The new location is Tea 1’s second store in Berkeley and offers a variety of fruit juices, sparkling teas and coffees with toppings such as red bean and jelly. The electrical engineering and computer sciences, or EECS, department hopes the cafe will revitalize the courtyard — constructed decades earlier — which in recent years had fallen into disrepair from infrequent use.

The space sometimes hosts staff yoga sessions or student organizations but saw little use by students to study, said the department’s director of space planning and facilities, Scott McNally. On Wednesday, customers with half-off discounts for Tea 1’s opening day formed lines out the door.
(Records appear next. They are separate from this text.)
-- ==== Sys2Proof/Laws/Keeps.lean ====
section
/-! SUPPORT. What every operation keeps: the queue, the stitch number, and the canonical form of the memories. The relation, and how it
passes through updates, conditions and loops. -/

namespace Sys2Proof.Machine

/-- `t` holds the queue and the stitch number of `s`, and canonical memories where `s` has them: what every shared operation leaves (R13,
R55: only a boundary advances the stitch number). -/
def Keeps (s t : State) : Prop := t.pending = s.pending ∧ t.stitch = s.stitch ∧ (Memory.wf s → Memory.wf t)

theorem Keeps.refl (s : State) : Keeps s s := ⟨rfl, rfl, id⟩
theorem Keeps.trans {s t u : State} (h : Keeps s t) (g : Keeps t u) : Keeps s u :=
  ⟨g.1.trans h.1, g.2.1.trans h.2.1, fun x => g.2.2 (h.2.2 x)⟩

/-- `Keeps`, of the parts that it speaks of. -/
def KeepsF (s : State) (p : List Instr) (st : W64) (hm : List Host.Cell) (bk : Tab BankSt) (bt : Tab BoltSt) (pr : Tab ProcSt) : Prop :=
  Keeps s { s with pending := p, stitch := st, hostMem := hm, banks := bk, bolts := bt, procs := pr }

theorem keeps_mk (s : State) (p a1 a2 a3 a4 a5 a6 a7 hm st a8 a9 a10 a11 a12 pr a13 bk a14 bt a15 a16 a17 a18 a19 a20 a21 a22 a23 a24 a25 a26 a27 a28 a29 a30 a31 a32 a33) :
    Keeps s (State.mk p a1 a2 a3 a4 a5 a6 a7 hm st a8 a9 a10 a11 a12 pr a13 bk a14 bt a15 a16 a17 a18 a19 a20 a21 a22 a23 a24 a25 a26 a27 a28 a29 a30 a31 a32 a33)
      = KeepsF s p st hm bk bt pr := rfl

theorem keeps_fields {s e : State} (h : Keeps s e) : KeepsF s e.pending e.stitch e.hostMem e.banks e.bolts e.procs := h

theorem hostPut_ok {t : Tab Byte} {a : Nat} {l : List Byte} (h : t.Pairwise (fun a b => a.1 < b.1)) :
    (l.foldl (fun (p : Tab Byte × Nat) b => (p.1.put p.2 b, p.2 + 1)) (t, a)).1.Pairwise (fun a b => a.1 < b.1) := by
  induction l generalizing t a with
  | nil => exact h
  | cons b l ih => exact ih (Tab.put_sorted h)

theorem putBytes_ok {t : Tab Byte} {a : Nat} {l : List Byte} (h : byteOk t) : byteOk (putBytes t a l) := by
  induction l generalizing t a with
  | nil => exact h
  | cons b l ih => exact ih (Tab.set_wf h)

theorem putBolt_ok {d : Nat → Byte} {t : Tab Byte} {a : Nat} {l : List Byte} (h : Tab.wf d t = true) : Tab.wf d (putBolt d t a l) = true := by
  induction l generalizing t a with
  | nil => exact h
  | cons b l ih => exact ih (Tab.set_wf h)

theorem storeBytes_ok {t : Tab Byte} {a : Nat} {l : List Byte} (h : byteOk t) : byteOk (storeBytes t a l) := by
  induction l generalizing t a with
  | nil => exact h
  | cons b l ih => exact ih (Tab.set_wf h)

theorem procAt_ok {s : State} (h : Memory.wf s) (key : Nat) : byteOk (s.procAt key).dmem := by
  unfold State.procAt
  exact Tab.get_all (P := fun x : ProcSt => byteOk x.dmem) rfl h.2.2.2

theorem setProcAt_keeps {s e : State} {key : Nat} {x : ProcSt} (h : Keeps s e) (hx : Memory.wf e → byteOk x.dmem) : Keeps s (e.setProcAt key x) :=
  h.trans ⟨rfl, rfl, fun m => ⟨m.1, m.2.1, m.2.2.1, fun e he => by
    rcases Tab.mem_put he with he | he
    · subst he; exact hx m
    · exact m.2.2.2 e he⟩⟩

theorem modProcAt_keeps {s e : State} {key : Nat} {f : ProcSt → ProcSt} (h : Keeps s e) (hf : ∀ x, byteOk x.dmem → byteOk (f x).dmem) :
    Keeps s (e.modProcAt key f) := setProcAt_keeps h (fun m => hf _ (procAt_ok m key))

theorem bankAt_ok {s : State} (h : Memory.wf s) (p b : Nat) : bankOk (s.bankAt p b) := by
  unfold State.bankAt
  exact Tab.get_all (P := bankOk) ⟨rfl, rfl⟩ h.2.1

theorem boltAt_ok {s : State} (h : Memory.wf s) (k : Nat) : boltOk (s.boltAt k) := by
  unfold State.boltAt
  exact Tab.get_all (P := boltOk) rfl h.2.2.1

theorem setBank_keeps {s e : State} {p b : Nat} {x : BankSt} (h : Keeps s e) (hx : Memory.wf e → bankOk x) : Keeps s (e.setBank p b x) :=
  h.trans ⟨rfl, rfl, fun m => ⟨m.1, fun e he => by
    rcases Tab.mem_put he with he | he
    · subst he; exact hx m
    · exact m.2.1 e he, m.2.2.1, m.2.2.2⟩⟩

theorem setBolt_keeps {s e : State} {k : Nat} {x : BoltSt} (h : Keeps s e) (hx : Memory.wf e → boltOk x) : Keeps s (e.setBolt k x) :=
  h.trans ⟨rfl, rfl, fun m => ⟨m.1, m.2.1, fun e he => by
    rcases Tab.mem_put he with he | he
    · subst he; exact hx m
    · exact m.2.2.1 e he, m.2.2.2⟩⟩

theorem keepsF_of {z e : State} {bk : Tab BankSt} {bt : Tab BoltSt} {pr : Tab ProcSt} (h : Keeps z e) (hb : Memory.wf e → ∀ x ∈ bk, bankOk x.2)
    (ht : Memory.wf e → ∀ x ∈ bt, boltOk x.2) (hp : Memory.wf e → ∀ x ∈ pr, byteOk x.2.dmem) : KeepsF z e.pending e.stitch e.hostMem bk bt pr :=
  ⟨h.1, h.2.1, fun m => ⟨(h.2.2 m).1, hb (h.2.2 m), ht (h.2.2 m), hp (h.2.2 m)⟩⟩

theorem banks_map_ok {e : State} (m : Memory.wf e) {f : Nat × BankSt → Nat × BankSt} (hf : ∀ x, bankOk x.2 → bankOk (f x).2) :
    ∀ x ∈ e.banks.map f, bankOk x.2 := by
  intro x hx
  obtain ⟨y, hy, rfl⟩ := List.mem_map.1 hx
  exact hf y (m.2.1 y hy)

theorem bolts_map_ok {e : State} (m : Memory.wf e) {f : Nat × BoltSt → Nat × BoltSt} (hf : ∀ x, boltOk x.2 → boltOk (f x).2) :
    ∀ x ∈ e.bolts.map f, boltOk x.2 := by
  intro x hx
  obtain ⟨y, hy, rfl⟩ := List.mem_map.1 hx
  exact hf y (m.2.2.1 y hy)

theorem forEach_keeps {α : Type} {f : α → State → State} {l : List α} {s e : State} (h : Keeps s e) (hf : ∀ a s, Keeps s (f a s)) :
    Keeps s (forEach f l e) := by
  induction l generalizing e with
  | nil => exact h
  | cons a l ih => exact ih (h.trans (hf a e))

theorem forN_keeps {f : Nat → State → State} {n : Nat} {s e : State} (h : Keeps s e) (hf : ∀ i s, Keeps s (f i s)) :
    Keeps s (forN f n e) := by
  induction n with
  | zero => exact h
  | succ n ih => exact ih.trans (hf n _)

theorem ite_keeps {s t u : State} {c : Prop} [Decidable c] (ht : Keeps s t) (hu : Keeps s u) : Keeps s (if c then t else u) := by
  split <;> assumption

theorem foldl1_keeps {α β : Type} {f : State × β → α → State × β} {l : List α} {s : State} {p : State × β} (h : Keeps s p.1)
    (hf : ∀ p a, Keeps p.1 (f p a).1) : Keeps s (l.foldl f p).1 := by
  induction l generalizing p with
  | nil => exact h
  | cons a l ih => exact ih (h.trans (hf p a))

end Sys2Proof.Machine
end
“(It’s) a place that’s been for far too long an empty courtyard,” he said. Now, he added, “it’s like version 2.0 — it’s like the remake of the movie for the next generation.”

In town hall discussions with EECS students, staff and faculty, McNally said, student feedback led department leadership to consider the cafe’s potential to help with another problem — limited facetime between busy faculty and students. The cafe, he said, could function as an alternative to “optimizing those chance encounters in the hallway” as an informal meeting spot outside the classroom.

Students at the cafe Friday said they liked Tea 1’s location near their classes and they’d be more likely to come back to Cory Hall and stay past the cafe’s closing. Others, such as Angel Najera, a UC Berkeley junior and EECS major, appreciated the Xbox console that projects onto the store’s back wall.

“I can see people come here after 6 to study, most definitely,” said Nathaniel Aceron, a recent UC Berkeley alumnus in EECS, at the cafe.

Earlier this summer, Tea 1 opened its first Berkeley location on Telegraph Avenue a few blocks from campus. The co-manager there, Nemo Dang, said that after witnessing packed lines at Cory Hall on opening day, he’s excited to expand the store’s brand further and continually tinker with recipes.

“We’re constantly improving the quality of ingredients as well as taste,” he said.

The tea vendor was chosen after surveys of undergraduate students and graduate students found undergraduates heavily in favor of a tea cafe.

“Interestingly, 90 percent of undergraduates wanted bubble tea. And (with) the graduates and faculty, who are older, the margin was 52 percent tea and 48 percent coffee,” McNally said.

A new cafe that serves primarily coffee is planned to open at Etcheverry Hall later this semester, run by the same management of Nefeli Caffe on Euclid Avenue.

Retrofitting the room to accommodate a cafe was paid for with private funds raised by former EECS department chair Tsu-Jae King Liu, according to McNally.

EECS associate professor Anant Sahai, who teaches on the same floor as the cafe, said that while not all faculty are fans of sugary teas, he appreciates the spot as an important chance for students to see faculty in a different context than lecture or office hours.

“Just seeing us as people, I think, improves the atmosphere,” he said. “Berkeley can be intimidating.”